6.1.3 Python code: one-way ANOVA

OK, let's see the identity between scipy's dedicated ANOVA function (scipy.stats.f_oneway) and the dummy-coded in-your-face linear model with smf.ols.

In [31]:
F, p = scipy.stats.f_oneway(a, b, c)
res = smf.ols("y ~ 1 + group_b + group_c", df).fit()
In [32]:
table = pd.DataFrame(index=["F statistic", "p value", "df"])
table["scipy.stats.f_oneway"] = [F, p, None]
table["ols (y ~ 1 + group_b + group_c)"] = [res.fvalue, res.f_pvalue, res.df_model]

F statistic p value df
scipy.stats.f_oneway 121.816955 2.620302e-21 NaN
ols (y ~ 1 + group_b + group_c) 121.816955 2.620302e-21 2.0

Note that sm.stats.anova_lm gives you a pretty ANOVA table with relevant statistics, if you give it the fitted res object. By default it computes type-I sum of squares, which is widely discouraged. There is a BIG polarized debate about whether to use type-II (by passing typ=2) or type-III sum of squares (typ=3), but let's skip that for now.

6.1.4 Python code: Kruskal-Wallis

In [33]:
signed_rank_df = df.copy()
signed_rank_df["y"] = signed_rank(signed_rank_df["y"])
In [34]:
_, p = scipy.stats.kruskal(a, b, c)
res = smf.ols("y ~ 1 + group_b + group_c", signed_rank_df).fit()
In [35]:
table = pd.DataFrame(index=["p value", "df"])
table["scipy.stats.kruskal"] = [p, None]
table["ols (y ~ 1 + group_b + group_c, signed rank)"] = [res.f_pvalue, res.df_model]

p value df
scipy.stats.kruskal 5.028679e-11 NaN
ols (y ~ 1 + group_b + group_c, signed rank) 6.551841e-22 2.0

6.2 Two-way ANOVA

6.2.1 Theory: As linear models

Model: one mean per group (main effects) plus these means multiplied across factors (interaction effects). The main effects are the one-way ANOVAs above, though in the context of a larger model. The interaction effect is harder to explain in the abstract even though it's just a few numbers multiplied with each other.

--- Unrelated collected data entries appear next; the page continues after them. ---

-- ==== Sys2Proof/Machine/Descriptors.lean ====
section
/-! DEFINITION. Descriptors on sequences and prefixes taking effect (chapters 2, 3 and 8): checks 8 to 10,
then the effect, as part 1 of the pass makes them (R54). -/

namespace Sys2Proof.Machine

/-! ## Taking a descriptor -/

/-- A descriptor leaves the fetched ones of its queue pair. -/
def consume (d : Fetched) (s : State) : State :=
  modQp d.tenant d.qp (fun x => { x with queue := x.queue.filter fun y => decide (y.index ≠ d.index) }) s

/-- A descriptor takes effect: one that failed a check at fetch completes with that failure; any other
meets checks 8 to 10 and its effect (R35). -/
def takeEffect (f : Fetched → State → State) (d : Fetched) (s : State) : State :=
  let s := consume d s
  match d.early with
  | some e => complete d e.1 e.2 s
  | none => f d s

/-- The live context a descriptor's handle names for its tenant (R34). -/
def namedCtx (s : State) (t h : Nat) : Option Nat :=
  let i := h % 65536
  let c := s.ctx i
  if c.state ≠ .free ∧ c.incarnation = h / 65536 ∧ c.tenant = t ∧ c.replay.isNone then some i else none

/-- On a WORKER or SPARE, opcodes 0x01 to 0x11 complete with ROLE_STALE (R325); QUERY of kind 2 is
exempt. -/
def roleStale (s : State) (d : DescWord) : Bool :=
  (decide (s.junction.role = .worker) || decide (s.junction.role = .spare)) && decide (dOpcode d ≤ 0x11) &&
    !(decide (dOpcode d = 0x11) && decide (dField d 0x10 1 = 2))

/-- A descriptor on a sequence: UNKNOWN_HANDLE, ROLE_STALE, or its effect on the context. -/
def onSeq (f : Nat → Fetched → State → State) (d : Fetched) (s : State) : State :=
  match namedCtx s d.tenant (dHandle d.desc) with
  | none => complete d stUnknownHandle 0 s
  | some i => if roleStale s d.desc then complete d stRoleStale 0 s else f i d s

/-! ## OPEN (R51 to R53, R89, R205, R210, R228) -/

/-- The context that has been FREE longest, ties to the lowest index (R51). -/
def takeCtx (s : State) : Option Nat :=
  let never (i : Nat) : Bool :=
    match fmFind s.ctxs i with
    | none => true
    | some c => decide (c.state = .free) && c.freedAt == 0
  match firstFrom never 0 (min 65536 (s.ctxs.length + 1)) with
  | some i => some i
  | none =>
    (leastBy (fun (a b : Nat × Ctx) => decide (a.2.freedAt < b.2.freedAt))
      (s.ctxs.filter fun c => decide (c.2.state = .free))).map Prod.fst

/-- The home quadrant: the one with the fewest live sequences of the model (R53). -/
def homeFor (s : State) (k : Nat) : Nat :=
  let n (q : Nat) : Nat := (s.ctxsWhere fun c => c.state.live && c.slot == k && c.home == q).length
  (leastBy (fun a b => decide (n a < n b)) (List.range 4)).getD 0

/-- The adapter of a request exists for the tenant and belongs to the slot's package (R89, R285). -/
def adapterOk (s : State) (t k a : Nat) : Bool :=
  if a = 0xFFFF then true
  else
    match fmFind s.adapters a with
    | none => false
    | some x =>
      !x.loading && x.removers.isEmpty && !x.unusable && (x.owner == t || x.owner == 0) &&
        (match x.package, (s.slot k).package with
          | some p, some m => p.linkedHash == m.hash
          | _, _ => true)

I will leave that to the teachers to keep focus on equivalences here :-)

Switching to matrix notation:

$y = \beta_0 + \beta_1 X_1 + \beta_2 X_2 + \beta_3 X_1 X_2 \qquad \mathcal{H}_0: \beta_3 = 0$

Here $\beta_i$ are vectors of betas of which only one is selected by the indicator vector $X_i$. The $\mathcal{H}_0$ shown here is the interaction effect. Note that the intercept $\beta_0$, to which all other $\beta$s are relative, is now the mean for the first level of all factors.

Continuing with the dataset from the one-way ANOVA above, let's add a crossing factor mood so that we can test the group:mood interaction (a 3x2 ANOVA). We also do the dummy coding of this factor needed for the linear model.

In [36]:
df["mood"] = (df.shape[0] // 2) * ["happy", "sad"]
df = df.join(pd.get_dummies(df.mood, prefix="mood").astype(np.float64))

y group group_b group_c mood mood_happy mood_sad
0 1.080830 a 0.0 0.0 happy 1.0 0.0
1 -2.316629 a 0.0 0.0 sad 0.0 1.0
2 -0.138365 a 0.0 0.0 happy 1.0 0.0
3 2.003775 a 0.0 0.0 sad 0.0 1.0
4 2.051200 a 0.0 0.0 happy 1.0 0.0

$\beta_0$ is now the happy guys from group a!

In [37]:

6.2.2 Python code: Two-way ANOVA

Note on Python port: Unfortunately, scipy.stats does not have a dedicated function to perform two-way ANOVA, so we cannot demonstrate directly that it is fundamentally a linear model. Nevertheless, we will write the code to perform the linear regression.
In [38]:
# scipy.stats does not support two-way ANOVA
res = smf.ols("y ~ 1 + group * mood", df).fit()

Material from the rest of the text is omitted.